_Task goal_: Locate the line bearing "def PType.size : PType → Option Nat" in the material below, then reproduce it and each following line up to and including the line bearing "some n => n".

_Information_:
● ● ● ●

/-! ### The journal (R78, R123) -/

/-- The Continuity of a record whose other covered bytes are `body` (Table 3.10). -/
def chain (prev body : Bytes) : Bytes := Config.sha256 (0x43 :: prev ++ body)

/-- The bytes of the reel buffer in use (R77) (DESIGN CHOICE, log entry 24). -/
def State.reelFill (s : State) : Nat := (s.lg.reel.map fun r => r.bytes.length).sum

/-- Write the copy of a record into the tap ring, wrapping at its end (R123). -/
def tapCells (addr log2 pos : Nat) (b : Bytes) : List (Nat × Bytes) :=
  let size := 2 ^ log2
  let at' := pos % size
  let first := b.take (size - at')
  [(addr + at', first), (addr, b.drop first.length)]

/-- Once PERST# has come in Drain, no completion, receipt or other host write for any take goes out (R48). -/
def State.silentDrain (s : State) : Bool :=
  match s.pwr.drain with
  | some d => d.silent
  | none => false

/-- TAP_COPY (R123): the copy of a record goes to the ring; a failed write leaves its bytes counted. -/
def State.tapCopy (b : Bytes) (s : State) : State :=
  if s.lg.tapLog2 = 0 then s
  else if s.silentDrain then s.onLg fun g => { g with tapWritten := g.tapWritten + b.length }
  else
    let parts := tapCells s.lg.tapAddress s.lg.tapLog2 s.lg.tapWritten b
    let r := s.dmaSend 0 parts
    r.1.onLg fun g => { g with tapWritten := g.tapWritten + b.length, tapFailed := g.tapFailed || !r.2 }

/-- Bytes of the tap ring that are free (R123). -/
def State.tapFree (s : State) : Nat := 2 ^ s.lg.tapLog2 - (s.lg.tapWritten - s.lg.tapConsumed)

/-- The journal goes on past a stow: the anchor's stow names its end no more, and the anchor is again what it was before
(R122, R126) (DEDUCED, log entry 50). -/
def Anchor.pastStow (a : Anchor) : Anchor :=
  if a.state = .stowed then { a with state := if a.seq = 0 then .empty else .checkpointed } else a

/-- Append a journal record: `body` is what its Continuity covers, `tail` what follows the Continuity. -/
def State.journal (body tail : Bytes) (s : State) : State :=
  let c := chain s.lg.continuity body
  let r := body ++ c ++ tail
  let s := s.onLg fun g => { g with
    journalCount := g.journalCount + 1
    continuity := c
    anchor := if s.pwr.stowed then g.anchor else g.anchor.pastStow
    reel := g.reel ++ [{ bytes := r, last := g.journalCount + 1 }]
    reelWritten := g.reelWritten + r.length }
  s.tapCopy r

/-- A SLOT_ADMIN record (Table 5.3). -/
def slotAdmin (action reason tenant epoch slot count serial time handle state first last : Nat) : Bytes :=
  be 1 0x30 ++ be 1 action ++ be 2 reason ++ be 1 tenant ++ [0] ++ be 2 epoch ++ be 4 slot ++ be 4 count
    ++ be 8 serial ++ be 8 time ++ be 2 handle ++ be 1 state ++ List.replicate 5 0 ++ be 8 first ++ be 8 last
    ++ List.replicate 40 0

/-- A DRAW_COMMIT, DRAW_END or STATS record (Table 10.11). -/
def State.appletRecord (kind reason a commit seq : Nat) (body : Bytes) (s : State) : Bytes :=
  let p := body.length + (8 - body.length % 8) % 8
  let ap := s.applet a
  be 1 kind ++ be 1 reason ++ be 2 (88 + p) ++ be 1 ap.owner ++ be 1 a
    ++ be 2 (mapGet 0 s.sz.epochs a) ++ be 8 ap.appletId ++ be 4 ap.version ++ be 4 commit ++ be 8 seq
    ++ be 8 s.tb.deviceTime ++ be 8 unitId ++ be 4 body.length ++ be 4 0 ++ padTo p body
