-- ==== Sys2Proof/Machine/Objects.lean ====
section
/-! DEFINITION. The objects of the Parameter Directory (R262): Tables 2.5, 3.14, 3.15, 4.4, 5.17, 6.14, 7.7, 8.10, 10.14,
11.3, 11.17, 12.7, 12.12, 13.14, 14.11, 15.9, 16.13 and 17.13, row by row. -/

namespace Sys2Proof.Machine

/-- The object types of Table 11.1. -/
inductive PType where
  | bool
  | u8
  | u16
  | u32
  | u64
  | i32
  | i64
  | frac32
  | time64
  | octets
  | string
  | digest
  deriving DecidableEq, Repr

/-- The access of a role (R262). -/
inductive Access where
  | none
  | ro
  | rw
  | wo
  | const
  deriving DecidableEq, Repr

/-- Persistence classes (R262, Table 2.10). -/
inductive Persist where
  | vol
  | wrm
  | vlt
  | fus
  deriving DecidableEq, Repr

/-- Apply points (R263). -/
inductive ApplyPoint where
  | now
  | off
  | edge
  deriving DecidableEq, Repr

/-- An object, or an array of objects that differ only in index and subindex (R262). -/
structure Obj where
  lo : Nat
  hi : Nat
  subLo : Nat
  subHi : Nat
  name : String
  type : PType
  op : Access
  reg : Access
  maker : Access
  /-- The Operator's access is tenant 0's alone. -/
  t0 : Bool
  /-- The Regulator's access holds only in Ceremony. -/
  ceremony : Bool
  /-- The default; none where the manual gives "—" or a value set in silicon, and for byte strings. -/
  dflt : Option Nat
  pers : Persist
  apply : ApplyPoint
  tenant : Bool
  peer : Bool
  deriving DecidableEq, Repr

/-- Table 11.1. -/
def PType.code : PType → Nat
  | .bool => 0x01
  | .u8 => 0x02
  | .u16 => 0x03
  | .u32 => 0x04
  | .u64 => 0x05
  | .i32 => 0x06
  | .i64 => 0x07
  | .frac32 => 0x08
  | .time64 => 0x09
  | .octets => 0x0A
  | .string => 0x0B
  | .digest => 0x0C

/-- Bytes of a value of a fixed-size type; none for OCTETS and STRING. -/
def PType.size : PType → Option Nat
  | .bool | .u8 => some 1
  | .u16 => some 2
  | .u32 | .i32 | .frac32 => some 4
  | .u64 | .i64 | .time64 => some 8
  | .digest => some 32
  | .octets | .string => none

/-- The most value bytes an object of the type holds (R262, Table 11.9 MaxLength). -/
def PType.maxLength (t : PType) : Nat :=
  match t.size with
  | some n => n
  | none => if t = .string then 256 else 4096

/-- The type's values are byte strings (R6), not numbers. -/
def PType.isBytes : PType → Bool
  | .octets | .string | .digest => true
  | _ => false

/-- The objects of the ranges from 0x1000. -/
def objects1 : List Obj := [
  ⟨0x1000, 0x1000, 0x01, 0x01, "VendorName", .string, .const, .const, .const, false, false, none, .fus, .now, false, true⟩,
  ⟨0x1000, 0x1000, 0x02, 0x02, "ProductName", .string, .const, .const, .const, false, false, none, .fus, .now, false, true⟩,
  ⟨0x1000, 0x1000, 0x03, 0x03, "UnitId", .u64, .const, .const, .const, false, false, none, .fus, .now, false, true⟩,
  ⟨0x1000, 0x1000, 0x04, 0x04, "OrderingCode", .string, .const, .const, .const, false, false, none, .fus, .now, false, true⟩,
  ⟨0x1000, 0x1000, 0x05, 0x05, "SiliconStepping", .u16, .const, .const, .const, false, false, none, .fus, .now, false, true⟩,
  ⟨0x1000, 0x1000, 0x06, 0x06, "DirectoryFormat", .u16, .const, .const, .const, false, false, some 0x1, .fus, .now, false, true⟩,
  ⟨0x1000, 0x1000, 0x07, 0x07, "TamperGroupsFused", .u32, .const, .const, .const, false, false, some 0, .fus, .now, false, true⟩,
  ⟨0x1000, 0x1000, 0x08, 0x08, "DeviceCertificate", .octets, .const, .const, .const, false, false, none, .fus, .now, false, true⟩,
  ⟨0x1100, 0x1100, 0x01, 0x01, "ModeCurrent", .u8, .ro, .ro, .ro, false, false, some 0x2, .vol, .now, false, true⟩,
  ⟨0x1100, 0x1100, 0x02, 0x02, "ModeRequest", .u8, .wo, .wo, .none, true, false, some 0x0, .vol, .now, false, false⟩,
  ⟨0x1100, 0x1100, 0x03, 0x03, "RestartRequest", .u32, .wo, .wo, .wo, true, false, some 0x0, .vol, .now, false, false⟩,
  ⟨0x1100, 0x1100, 0x04, 0x04, "ModeCause", .u8, .ro, .ro, .ro, false, false, some 0x0, .vol, .now, false, true⟩,
  ⟨0x1100, 0x1100, 0x05, 0x05, "MaintenanceActive", .bool, .ro, .ro, .ro, false, false, some 0, .vol, .now, false, false⟩,
  ⟨0x1100, 0x1100, 0x06, 0x06, "SelfTestResult", .u32, .ro, .ro, .ro, false, false, some 0x0, .vol, .now, false, false⟩,
  ⟨0x1100, 0x1100, 0x07, 0x07, "CalMarginMonitor", .u16, .ro, .ro, .ro, false, false, some 0xffff, .vol, .now, false, false⟩,
  ⟨0x1100, 0x1100, 0x08, 0x08, "CalMarginRatio", .u16, .ro, .ro, .ro, false, false, some 0x0, .vol, .now, false, false⟩,
  ⟨0x1100, 0x1100, 0x09, 0x09, "DrainLimit", .u32, .ro, .rw, .rw, false, false, some 3000, .vlt, .edge, false, false⟩,
  ⟨0x1100, 0x1100, 0x0A, 0x0A, "BootCount", .u32, .ro, .ro, .ro, false, false, some 0, .fus, .now, false, false⟩,
  ⟨0x1100, 0x1100, 0x0B, 0x0B, "VaultLost", .bool, .ro, .ro, .ro, false, false, some 0, .vol, .now, false, false⟩]

/-- The objects of the ranges from 0x2000. -/
def objects2 : List Obj := [
  ⟨0x2000, 0x2000, 0x01, 0x01, "TenantCount", .u8, .const, .const, .const, false, false, some 64, .fus, .now, false, false⟩,
  ⟨0x2000, 0x2000, 0x02, 0x02, "VfsEnabled", .u8, .ro, .ro, .ro, false, false, some 0, .vol, .now, false, false⟩,
  ⟨0x2010, 0x2010, 0x00, 0x3F, "TenantState", .u8, .ro, .ro, .ro, false, false, some 0x0, .vol, .now, false, false⟩,
  ⟨0x2011, 0x2011, 0x00, 0x3F, "TenantResets", .u32, .ro, .ro, .ro, false, false, some 0, .vol, .now, false, false⟩,
  ⟨0x2012, 0x2012, 0x00, 0x3F, "TenantBusErrors", .u32, .ro, .ro, .ro, false, false, some 0, .vol, .now, false, false⟩,
  ⟨0x2100, 0x2100, 0x01, 0x01, "KeySelect", .u16, .rw, .rw, .none, false, false, some 0x0, .vol, .now, true, false⟩,
  ⟨0x2100, 0x2100, 0x02, 0x02, "KeyNewType", .u8, .rw, .rw, .none, false, true, some 0x0, .vol, .now, true, false⟩,
  ⟨0x2100, 0x2100, 0x03, 0x03, "KeyNewUsage", .u8, .rw, .rw, .none, false, true, some 0x0, .vol, .now, true, false⟩,
  ⟨0x2100, 0x2100, 0x04, 0x04, "KeyNewWords", .u8, .rw, .rw, .none, false, true, some 0, .vol, .now, true, false⟩,
  ⟨0x2100, 0x2100, 0x05, 0x05, "KeyGenerate", .u32, .wo, .none, .none, false, false, some 0, .vol, .now, true, false⟩,
  ⟨0x2100, 0x2100, 0x06, 0x06, "KeyImportPublic", .octets, .none, .ro, .none, false, true, none, .vol, .now, true, false⟩,
  ⟨0x2100, 0x2100, 0x07, 0x07, "KeyImportBlob", .octets, .none, .rw, .none, false, true, none, .vol, .now, true, false⟩,
  ⟨0x2100, 0x2100, 0x08, 0x08, "KeyImport", .u32, .none, .wo, .none, false, true, some 0, .vol, .now, true, false⟩,
  ⟨0x2100, 0x2100, 0x09, 0x09, "KeyDelete", .u32, .wo, .wo, .none, false, true, some 0, .vol, .now, true, false⟩,
  ⟨0x2100, 0x2100, 0x0A, 0x0A, "KeyOpStatus", .u16, .ro, .ro, .none, false, false, some 0x0, .vol, .now, true, false⟩,
  ⟨0x2100, 0x2100, 0x0B, 0x0B, "KeyPublic", .octets, .ro, .ro, .none, false, false, none, .vol, .now, true, false⟩,
  ⟨0x2100, 0x2100, 0x0C, 0x0C, "KeyAttestation", .octets, .ro, .ro, .none, false, false, none, .vol, .now, true, false⟩,
  ⟨0x2100, 0x2100, 0x0D, 0x0D, "KeyInfo", .u64, .ro, .ro, .ro, false, false, some 0x00FF000000000000, .vol, .now, true, false⟩,
  ⟨0x2100, 0x2100, 0x0E, 0x0E, "KeyStoreAddress", .u64, .rw, .ro, .ro, true, false, some 0, .wrm, .now, false, false⟩,
  ⟨0x2100, 0x2100, 0x0F, 0x0F, "KeyHandlesFree", .u16, .ro, .ro, .ro, false, false, some 4095, .vol, .now, false, false⟩]

/-- The objects of the ranges from 0x3000. -/
def objects3 : List Obj := [
  ⟨0x3000, 0x3000, 0x01, 0x01, "TakesSealed", .u64, .ro, .ro, .ro, false, false, some 0, .vol, .now, true, false⟩,
  ⟨0x3000, 0x3000, 0x02, 0x02, "TakesVoid", .u64, .ro, .ro, .ro, false, false, some 0, .vol, .now, true, false⟩,
  ⟨0x3000, 0x3000, 0x03, 0x03, "TakesRefused", .u64, .ro, .ro, .ro, false, false, some 0, .vol, .now, true, false⟩,
  ⟨0x3000, 0x3000, 0x04, 0x04, "InFlightLimit", .u32, .const, .const, .const, false, false, some 2048, .fus, .now, false, false⟩,
  ⟨0x3000, 0x3000, 0x05, 0x05, "ResultTimeout", .u32, .const, .const, .const, false, false, some 50000, .fus, .now, false, false⟩,
  ⟨0x3000, 0x3000, 0x06, 0x06, "TakesSealedDevice", .u64, .ro, .ro, .ro, true, false, some 0, .vol, .now, false, false⟩,
  ⟨0x3000, 0x3000, 0x07, 0x07, "TakesVoidDevice", .u64, .ro, .ro, .ro, true, false, some 0, .vol, .now, false, false⟩,
  ⟨0x3000, 0x3000, 0x08, 0x08, "TakesRefusedDevice", .u64, .ro, .ro, .ro, true, false, some 0, .vol, .now, false, false⟩,
  ⟨0x3001, 0x3001, 0x01, 0x01, "ManifestMaxLeaves", .u16, .rw, .ro, .ro, false, false, some 256, .wrm, .edge, true, false⟩,
  ⟨0x3001, 0x3001, 0x02, 0x02, "ManifestDeadline", .u32, .rw, .ro, .ro, false, false, some 200000, .wrm, .edge, true, false⟩,
  ⟨0x3001, 0x3001, 0x03, 0x03, "ManifestsSigned", .u64, .ro, .ro, .ro, false, false, some 0, .vol, .now, true, false⟩,
  ⟨0x3001, 0x3001, 0x04, 0x04, "ManifestsAbandoned", .u64, .ro, .ro, .ro, false, false, some 0, .vol, .now, true, false⟩,
  ⟨0x3002, 0x3002, 0x01, 0x01, "SlateCopyAddress", .u64, .rw, .none, .none, false, false, some 0, .wrm, .edge, true, false⟩,
  ⟨0x3002, 0x3002, 0x02, 0x02, "SlateCopyLog2", .u8, .rw, .none, .none, false, false, some 0, .wrm, .edge, true, false⟩,
  ⟨0x3002, 0x3002, 0x03, 0x03, "SlateCopyNext", .u32, .ro, .none, .none, false, false, some 0, .vol, .now, true, false⟩,
  ⟨0x3002, 0x3002, 0x04, 0x04, "SlateCopyFaults", .u32, .ro, .none, .none, false, false, some 0, .vol, .now, true, false⟩,
  ⟨0x3400, 0x3400, 0x01, 0x01, "GateCount", .u32, .const, .const, .const, false, false, some 65536, .fus, .now, false, false⟩,
  ⟨0x3500, 0x35FF, 0x00, 0xFF, "GateCloseTime", .time64, .rw, .rw, .ro, false, false, some 0, .wrm, .now, false, false⟩,
  ⟨0x3600, 0x36FF, 0x00, 0xFF, "GateOwner", .u8, .rw, .rw, .ro, true, false, some 0x0, .wrm, .now, false, false⟩]

/-- The objects of the ranges from 0x4000. -/
def objects4 : List Obj := [
  ⟨0x4000, 0x4000, 0x01, 0x01, "SlotCount", .u32, .const, .const, .const, false, false, some 2097152, .fus, .now, false, true⟩,
  ⟨0x4000, 0x4000, 0x02, 0x02, "CheckpointAddress", .u64, .rw, .ro, .ro, true, false, some 0, .wrm, .now, false, false⟩,
  ⟨0x4000, 0x4000, 0x03, 0x03, "CheckpointInterval", .u32, .ro, .rw, .rw, false, false, some 2000, .vlt, .edge, false, false⟩,
  ⟨0x4000, 0x4000, 0x04, 0x04, "CheckpointSeq", .u64, .ro, .ro, .ro, false, false, some 0, .vlt, .now, false, false⟩,
  ⟨0x4000, 0x4000, 0x05, 0x05, "TapAddress", .u64, .rw, .ro, .ro, true, false, some 0, .wrm, .edge, false, false⟩,
  ⟨0x4000, 0x4000, 0x06, 0x06, "TapLog2", .u8, .rw, .ro, .ro, true, false, some 0, .wrm, .edge, false, false⟩,
  ⟨0x4000, 0x4000, 0x07, 0x07, "TapConsumed", .u64, .rw, .none, .none, true, false, some 0, .vol, .now, false, false⟩,
  ⟨0x4000, 0x4000, 0x08, 0x08, "TapWritten", .u64, .ro, .ro, .ro, false, false, some 0, .vol, .now, false, false⟩,
  ⟨0x4000, 0x4000, 0x09, 0x09, "JournalCount", .u64, .ro, .ro, .ro, false, false, some 0, .vlt, .now, false, true⟩,
  ⟨0x4000, 0x4000, 0x0A, 0x0A, "RecoveryTailAddress", .u64, .wo, .wo, .none, true, false, some 0, .vol, .now, false, false⟩,
  ⟨0x4000, 0x4000, 0x0B, 0x0B, "RecoveryTailBytes", .u64, .wo, .wo, .none, true, false, some 0, .vol, .now, false, false⟩,
  ⟨0x4000, 0x4000, 0x0C, 0x0C, "RecoveryStart", .u32, .wo, .wo, .none, true, false, some 0, .vol, .now, false, false⟩,
  ⟨0x4000, 0x4000, 0x0D, 0x0D, "RecoveryStatus", .u8, .ro, .ro, .ro, false, false, some 0x0, .vol, .now, false, false⟩,
  ⟨0x4000, 0x4000, 0x0E, 0x0E, "RecoveryWait", .u32, .ro, .rw, .rw, false, false, some 600, .vlt, .now, false, false⟩,
  ⟨0x4000, 0x4000, 0x0F, 0x0F, "RebuildHeaderDigest", .digest, .none, .wo, .none, false, false, none, .vol, .now, false, false⟩,
  ⟨0x4000, 0x4000, 0x10, 0x10, "RebuildEndCount", .u64, .none, .wo, .none, false, false, none, .vol, .now, false, false⟩,
  ⟨0x4000, 0x4000, 0x11, 0x11, "RebuildEndContinuity", .digest, .none, .wo, .none, false, false, none, .vol, .now, false, false⟩,
  ⟨0x4000, 0x4000, 0x12, 0x12, "IntegrityFaults", .u32, .ro, .ro, .ro, false, false, some 0, .vol, .now, false, false⟩,
  ⟨0x4000, 0x4000, 0x13, 0x13, "JournalPublicKey", .octets, .ro, .ro, .ro, false, false, none, .vol, .now, false, true⟩,
  ⟨0x4000, 0x4000, 0x14, 0x14, "JournalKeyAttestation", .octets, .ro, .ro, .ro, false, false, none, .vol, .now, false, true⟩,
  ⟨0x4010, 0x4010, 0x01, 0x01, "SlotSelect", .u32, .rw, .rw, .ro, false, false, some 0, .vol, .now, true, false⟩,
  ⟨0x4010, 0x4010, 0x02, 0x02, "SlotKeyHandle", .u16, .rw, .rw, .ro, false, false, some 0x0, .vol, .now, true, false⟩,
  ⟨0x4010, 0x4010, 0x03, 0x03, "SlotState", .u8, .rw, .rw, .ro, false, false, some 0x0, .vol, .now, true, false⟩,
  ⟨0x4010, 0x4010, 0x04, 0x04, "SlotSerial", .u64, .ro, .ro, .ro, false, false, none, .vol, .now, true, false⟩,
  ⟨0x4010, 0x4010, 0x05, 0x05, "SlotApply", .u8, .wo, .wo, .none, false, false, some 0x0, .vol, .now, true, false⟩,
  ⟨0x4010, 0x4010, 0x06, 0x06, "SlotReopenSerial", .u64, .none, .wo, .none, false, false, some 0, .vol, .now, true, false⟩,
  ⟨0x4100, 0x4107, 0x00, 0xFF, "WindowOwner", .u8, .rw, .ro, .ro, true, false, some 0xff, .wrm, .now, false, false⟩,
  ⟨0x4200, 0x4207, 0x00, 0xFF, "WindowEpoch", .u16, .ro, .ro, .ro, false, false, some 0x0, .wrm, .now, false, false⟩,
  ⟨0x4800, 0x4800, 0x01, 0x01, "EnSourceCount", .u8, .const, .const, .const, false, false, some 5, .fus, .now, false, false⟩,
  ⟨0x4800, 0x4800, 0x02, 0x02, "EnFirstSeed", .bool, .ro, .ro, .ro, false, false, some 0, .vol, .now, false, false⟩,
  ⟨0x4800, 0x4800, 0x03, 0x03, "EnState", .u8, .ro, .ro, .ro, false, false, some 0x0, .vol, .now, false, false⟩,
  ⟨0x4800, 0x4800, 0x04, 0x04, "EnFailCount24h", .u8, .ro, .ro, .ro, false, false, some 0, .vlt, .now, false, false⟩,
  ⟨0x4800, 0x4800, 0x05, 0x05, "EnLastFailSource", .u8, .ro, .ro, .ro, false, false, some 0xff, .vlt, .now, false, false⟩,
  ⟨0x4800, 0x4800, 0x06, 0x06, "EnLastFailTest", .u8, .ro, .ro, .ro, false, false, some 0x0, .vlt, .now, false, false⟩,
  ⟨0x4800, 0x4800, 0x07, 0x07, "EnLastFailTime", .time64, .ro, .ro, .ro, false, false, some 0, .vlt, .now, false, false⟩,
  ⟨0x4800, 0x4800, 0x08, 0x08, "EnReseedRequests", .u32, .ro, .rw, .rw, false, false, some 65536, .vlt, .edge, false, false⟩,
  ⟨0x4800, 0x4800, 0x09, 0x09, "EnReseedInterval", .u32, .ro, .rw, .rw, false, false, some 1000, .vlt, .edge, false, false⟩,
  ⟨0x4800, 0x4800, 0x0A, 0x0A, "EnLatchClear", .u32, .none, .wo, .none, false, true, some 0, .vol, .now, false, false⟩,
  ⟨0x4800, 0x4800, 0x0B, 0x0B, "EnLatched", .bool, .ro, .ro, .ro, false, false, some 0, .vlt, .now, false, false⟩,
  ⟨0x4810, 0x4810, 0x00, 0x04, "EnSourceState", .u8, .ro, .ro, .ro, false, false, some 0x0, .vol, .now, false, false⟩,
  ⟨0x4820, 0x4820, 0x00, 0xFF, "EnInstanceEpoch", .u16, .ro, .ro, .ro, false, false, some 0x0, .wrm, .now, false, false⟩]
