-- ==== Sys2Proof/Machine/Operands.lean ====
section
/-! DEFINITION. What a Sezel instruction reads and writes: the visible registers and the writes not yet visible (R232,
R233), address registers and their updates (R219, R220), the core's address map (R221, Tables 9.6, 10.3 and 10.4), loads
and stores, the fetch, retirement and loop ends (R237), and precise faults (R242, R250). -/

namespace Sys2Proof.Machine

/-! ### Registers, accumulators and flags -/

/-- Make one write visible. -/
def SCore.apply (c : SCore) (p : PendWrite) : SCore :=
  match p.loc with
  | .w n => { c with w := c.w.set n (p.value.setWidth 32) }
  | .acc n => { c with acc := c.acc.set n p.value }
  | .accHigh n => { c with acc := c.acc.set n (p.value.setWidth 40 ++ c.acc[n].setWidth 32) }
  | .accLow n => { c with acc := c.acc.set n ((c.acc[n] >>> 32).setWidth 40 ++ p.value.setWidth 32) }
  | .flag n =>
    { c with flags :=
        if p.value = 0 then c.flags &&& ~~~(BitVec.ofNat 32 (2 ^ n.val)) else c.flags ||| BitVec.ofNat 32 (2 ^ n.val) }

/-- A write of one location writes all of another: an accumulator has two parts that INSH and INSL write alone. -/
def SLoc.covers (l : SLoc) : SLoc → Bool
  | .accHigh n => l = .acc n || l = .accHigh n
  | .accLow n => l = .acc n || l = .accLow n
  | m => l = m

/-- Of writes in program order, those not yet visible: a write that has become visible takes the older writes to its
location with it (R233). -/
def pendAfter (l : List PendWrite) : List PendWrite :=
  match l with
  | [] => []
  | p :: t =>
    if p.dist = 0 || t.any (fun q => q.loc.covers p.loc && q.dist = 0) then pendAfter t else p :: pendAfter t

/-- The core as its next instruction sees it: the writes whose distance is over are visible, in program order (R232, R233). -/
def SCore.settle (c : SCore) : SCore :=
  { (c.pend.filter fun p => p.dist = 0).foldl SCore.apply c with pend := pendAfter c.pend }

/-- The core with every earlier instruction complete (R242). -/
def SCore.flush (c : SCore) : SCore := { c.pend.foldl SCore.apply c with pend := [] }

/-- Write a location, visible to readers at distance `lat` or more. -/
def SCore.put (loc : SLoc) (lat : Nat) (v : Acc) (mac : Bool) (c : SCore) : SCore :=
  { c with pend := c.pend ++ [{ loc := loc, value := v, dist := lat, mac := mac }] }

def SCore.putW (rd : Fin 16) (lat : Nat) (v : Word) (c : SCore) : SCore := c.put (.w rd) lat (v.setWidth 72) false

def SCore.putFlag (n : Fin 5) (lat : Nat) (b : Bool) (c : SCore) : SCore :=
  c.put (.flag n) lat (if b then 1 else 0) false

/-- Write the flags of a FlagSet (DEDUCED, log entry 70). -/
def SCore.putFlags (lat : Nat) (f : FlagSet) (c : SCore) : SCore :=
  let c := match f.z with | some b => c.putFlag 0 lat b | none => c
  let c := match f.n with | some b => c.putFlag 1 lat b | none => c
  let c := match f.c with | some b => c.putFlag 2 lat b | none => c
  let c := match f.v with | some b => c.putFlag 3 lat b | none => c
  if f.satf then c.putFlag 4 lat true else c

● ● ● ●

_Solution for this task_:
def PType.size : PType → Option Nat
  | .bool | .u8 => some 1
  | .u16 => some 2
  | .u32 | .i32 | .frac32 => some 4
  | .u64 | .i64 | .time64 => some 8
  | .digest => some 32
  | .octets | .string => none

/-- The most value bytes an object of the type holds (R262, Table 11.9 MaxLength). -/
def PType.maxLength (t : PType) : Nat :=
  match t.size with
  | some n => n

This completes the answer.